**Problem to work on**
Your task is to give the number of lines below that contain "openTick". Give no other text.

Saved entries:
################

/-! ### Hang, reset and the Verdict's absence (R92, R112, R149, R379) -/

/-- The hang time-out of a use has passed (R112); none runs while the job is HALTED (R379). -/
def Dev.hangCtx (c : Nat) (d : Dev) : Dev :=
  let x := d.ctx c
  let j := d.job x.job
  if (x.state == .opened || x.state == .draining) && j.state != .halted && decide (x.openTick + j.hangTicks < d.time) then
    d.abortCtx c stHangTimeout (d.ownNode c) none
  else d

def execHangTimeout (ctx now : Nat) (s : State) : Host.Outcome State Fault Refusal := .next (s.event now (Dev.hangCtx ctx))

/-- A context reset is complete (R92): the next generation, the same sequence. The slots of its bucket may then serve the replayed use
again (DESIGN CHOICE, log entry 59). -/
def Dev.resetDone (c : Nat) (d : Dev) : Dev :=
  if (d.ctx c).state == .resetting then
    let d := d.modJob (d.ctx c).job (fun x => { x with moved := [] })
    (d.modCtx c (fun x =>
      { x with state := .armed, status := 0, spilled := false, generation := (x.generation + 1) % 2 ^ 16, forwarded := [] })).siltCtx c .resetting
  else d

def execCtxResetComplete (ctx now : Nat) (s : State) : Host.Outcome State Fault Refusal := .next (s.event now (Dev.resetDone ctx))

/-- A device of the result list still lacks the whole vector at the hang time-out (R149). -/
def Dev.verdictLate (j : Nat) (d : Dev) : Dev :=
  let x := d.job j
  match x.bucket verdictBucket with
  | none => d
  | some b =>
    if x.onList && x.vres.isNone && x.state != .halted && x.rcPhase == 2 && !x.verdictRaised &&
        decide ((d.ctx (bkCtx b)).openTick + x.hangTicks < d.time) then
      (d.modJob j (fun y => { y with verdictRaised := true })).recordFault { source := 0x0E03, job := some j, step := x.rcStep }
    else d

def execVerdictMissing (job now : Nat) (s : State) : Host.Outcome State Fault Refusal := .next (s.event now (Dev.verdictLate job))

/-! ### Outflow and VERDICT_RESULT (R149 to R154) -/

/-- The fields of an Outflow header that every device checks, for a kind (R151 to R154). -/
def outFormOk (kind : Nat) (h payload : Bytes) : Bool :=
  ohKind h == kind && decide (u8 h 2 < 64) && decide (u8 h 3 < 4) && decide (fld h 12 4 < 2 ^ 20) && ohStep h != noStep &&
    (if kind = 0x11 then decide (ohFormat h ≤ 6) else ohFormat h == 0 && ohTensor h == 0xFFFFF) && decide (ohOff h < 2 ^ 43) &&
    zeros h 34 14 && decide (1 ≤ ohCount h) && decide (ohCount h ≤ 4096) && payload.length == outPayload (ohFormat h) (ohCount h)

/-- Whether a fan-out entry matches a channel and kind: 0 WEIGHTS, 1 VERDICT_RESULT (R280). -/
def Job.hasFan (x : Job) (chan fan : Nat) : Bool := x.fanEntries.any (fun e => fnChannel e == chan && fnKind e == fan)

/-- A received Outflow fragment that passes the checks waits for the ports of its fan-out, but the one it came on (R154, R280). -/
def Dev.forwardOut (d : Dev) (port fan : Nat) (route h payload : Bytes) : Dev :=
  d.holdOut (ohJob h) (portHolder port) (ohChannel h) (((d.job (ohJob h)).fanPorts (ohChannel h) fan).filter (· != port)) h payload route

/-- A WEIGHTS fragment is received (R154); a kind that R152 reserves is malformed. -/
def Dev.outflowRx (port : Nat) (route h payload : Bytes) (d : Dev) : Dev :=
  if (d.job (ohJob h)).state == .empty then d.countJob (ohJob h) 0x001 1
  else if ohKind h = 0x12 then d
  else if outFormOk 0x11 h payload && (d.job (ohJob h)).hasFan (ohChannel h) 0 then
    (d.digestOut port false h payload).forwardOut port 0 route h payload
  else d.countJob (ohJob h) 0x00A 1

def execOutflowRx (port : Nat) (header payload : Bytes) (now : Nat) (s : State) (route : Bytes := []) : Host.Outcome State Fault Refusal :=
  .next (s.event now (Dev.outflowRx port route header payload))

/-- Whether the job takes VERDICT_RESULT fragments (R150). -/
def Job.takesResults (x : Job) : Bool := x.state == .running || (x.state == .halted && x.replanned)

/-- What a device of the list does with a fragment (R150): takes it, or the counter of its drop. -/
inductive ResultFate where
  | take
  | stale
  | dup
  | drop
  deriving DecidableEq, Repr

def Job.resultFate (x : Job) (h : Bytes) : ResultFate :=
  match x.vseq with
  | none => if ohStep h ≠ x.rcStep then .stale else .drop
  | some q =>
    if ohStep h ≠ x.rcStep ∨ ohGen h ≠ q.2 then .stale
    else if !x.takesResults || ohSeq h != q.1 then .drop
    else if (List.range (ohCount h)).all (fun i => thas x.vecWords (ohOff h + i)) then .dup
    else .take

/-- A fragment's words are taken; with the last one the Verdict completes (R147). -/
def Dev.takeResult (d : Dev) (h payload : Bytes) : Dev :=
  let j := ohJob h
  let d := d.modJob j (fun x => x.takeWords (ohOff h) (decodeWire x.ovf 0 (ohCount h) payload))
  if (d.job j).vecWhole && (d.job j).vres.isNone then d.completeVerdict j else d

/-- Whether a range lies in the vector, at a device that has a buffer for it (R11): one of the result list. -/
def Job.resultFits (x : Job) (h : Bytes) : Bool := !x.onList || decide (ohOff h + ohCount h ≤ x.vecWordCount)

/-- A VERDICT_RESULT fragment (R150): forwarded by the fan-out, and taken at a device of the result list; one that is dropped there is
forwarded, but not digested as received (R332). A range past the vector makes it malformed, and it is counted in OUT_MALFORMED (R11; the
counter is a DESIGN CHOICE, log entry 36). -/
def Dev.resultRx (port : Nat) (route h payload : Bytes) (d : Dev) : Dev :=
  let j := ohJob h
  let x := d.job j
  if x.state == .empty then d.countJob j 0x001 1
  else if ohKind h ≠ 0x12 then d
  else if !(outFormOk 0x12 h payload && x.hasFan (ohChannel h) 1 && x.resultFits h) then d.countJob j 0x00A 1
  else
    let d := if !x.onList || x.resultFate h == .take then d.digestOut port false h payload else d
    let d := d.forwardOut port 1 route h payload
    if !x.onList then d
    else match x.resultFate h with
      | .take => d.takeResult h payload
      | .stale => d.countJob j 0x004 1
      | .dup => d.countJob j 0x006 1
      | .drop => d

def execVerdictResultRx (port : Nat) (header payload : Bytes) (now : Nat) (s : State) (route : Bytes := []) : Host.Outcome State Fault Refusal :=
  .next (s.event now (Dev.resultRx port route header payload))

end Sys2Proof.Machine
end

################

**Reply to the task**
2